▶ Information given:

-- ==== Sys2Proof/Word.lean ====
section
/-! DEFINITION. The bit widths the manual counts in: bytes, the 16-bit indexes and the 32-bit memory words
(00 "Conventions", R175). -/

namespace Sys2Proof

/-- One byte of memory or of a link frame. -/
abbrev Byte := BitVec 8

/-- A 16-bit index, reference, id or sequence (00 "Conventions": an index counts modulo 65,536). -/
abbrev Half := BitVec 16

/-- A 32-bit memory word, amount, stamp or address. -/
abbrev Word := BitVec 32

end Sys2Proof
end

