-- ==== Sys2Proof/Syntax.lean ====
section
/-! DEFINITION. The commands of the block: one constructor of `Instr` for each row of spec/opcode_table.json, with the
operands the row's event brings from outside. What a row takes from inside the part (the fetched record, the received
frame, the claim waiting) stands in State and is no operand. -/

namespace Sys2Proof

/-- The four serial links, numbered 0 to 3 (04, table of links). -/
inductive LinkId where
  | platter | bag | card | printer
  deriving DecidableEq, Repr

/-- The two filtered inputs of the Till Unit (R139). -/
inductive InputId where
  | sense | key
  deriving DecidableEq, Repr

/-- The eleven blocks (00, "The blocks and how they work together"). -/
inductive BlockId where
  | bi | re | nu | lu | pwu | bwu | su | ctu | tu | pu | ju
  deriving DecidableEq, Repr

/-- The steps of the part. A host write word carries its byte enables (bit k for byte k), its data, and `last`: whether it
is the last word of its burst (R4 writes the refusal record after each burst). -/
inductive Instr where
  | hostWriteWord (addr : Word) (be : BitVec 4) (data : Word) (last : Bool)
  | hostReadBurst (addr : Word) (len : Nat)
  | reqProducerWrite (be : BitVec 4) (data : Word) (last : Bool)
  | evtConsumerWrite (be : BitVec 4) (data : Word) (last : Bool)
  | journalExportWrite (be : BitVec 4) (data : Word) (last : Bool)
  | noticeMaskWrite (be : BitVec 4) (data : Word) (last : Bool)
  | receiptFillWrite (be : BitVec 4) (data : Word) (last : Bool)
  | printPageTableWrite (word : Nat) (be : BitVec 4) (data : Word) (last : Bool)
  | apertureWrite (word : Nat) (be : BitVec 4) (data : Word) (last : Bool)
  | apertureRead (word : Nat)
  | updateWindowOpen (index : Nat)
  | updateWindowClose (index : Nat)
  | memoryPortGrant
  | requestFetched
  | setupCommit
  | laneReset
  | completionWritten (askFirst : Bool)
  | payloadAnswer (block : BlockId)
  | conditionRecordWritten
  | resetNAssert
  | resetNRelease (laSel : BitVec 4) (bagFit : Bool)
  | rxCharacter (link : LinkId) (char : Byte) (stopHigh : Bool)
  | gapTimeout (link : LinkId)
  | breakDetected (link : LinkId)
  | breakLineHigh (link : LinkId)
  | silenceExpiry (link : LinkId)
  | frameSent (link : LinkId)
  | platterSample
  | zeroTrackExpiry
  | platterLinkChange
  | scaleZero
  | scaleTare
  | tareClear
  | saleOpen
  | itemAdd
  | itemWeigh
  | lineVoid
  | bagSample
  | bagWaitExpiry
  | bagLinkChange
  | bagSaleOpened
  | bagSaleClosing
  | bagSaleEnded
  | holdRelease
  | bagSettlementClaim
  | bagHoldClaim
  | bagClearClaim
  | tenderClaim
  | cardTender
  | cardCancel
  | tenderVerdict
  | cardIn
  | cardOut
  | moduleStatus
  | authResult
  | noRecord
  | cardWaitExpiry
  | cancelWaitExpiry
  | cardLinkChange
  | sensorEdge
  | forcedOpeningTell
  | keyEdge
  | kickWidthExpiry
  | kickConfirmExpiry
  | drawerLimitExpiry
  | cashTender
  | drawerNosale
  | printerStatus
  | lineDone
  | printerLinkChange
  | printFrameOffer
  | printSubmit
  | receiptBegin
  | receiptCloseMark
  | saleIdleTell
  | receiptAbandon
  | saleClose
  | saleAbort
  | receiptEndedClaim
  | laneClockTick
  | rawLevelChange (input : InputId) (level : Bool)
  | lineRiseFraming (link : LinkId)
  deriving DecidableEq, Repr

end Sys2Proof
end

▶ Try it: Search the records for the string "Conventions" and return every line in which it occurs.

▶ Final answer:
(00 "Conventions", R175). -/
/-- A 16-bit index, reference, id or sequence (00 "Conventions": an index counts modulo 65,536). -/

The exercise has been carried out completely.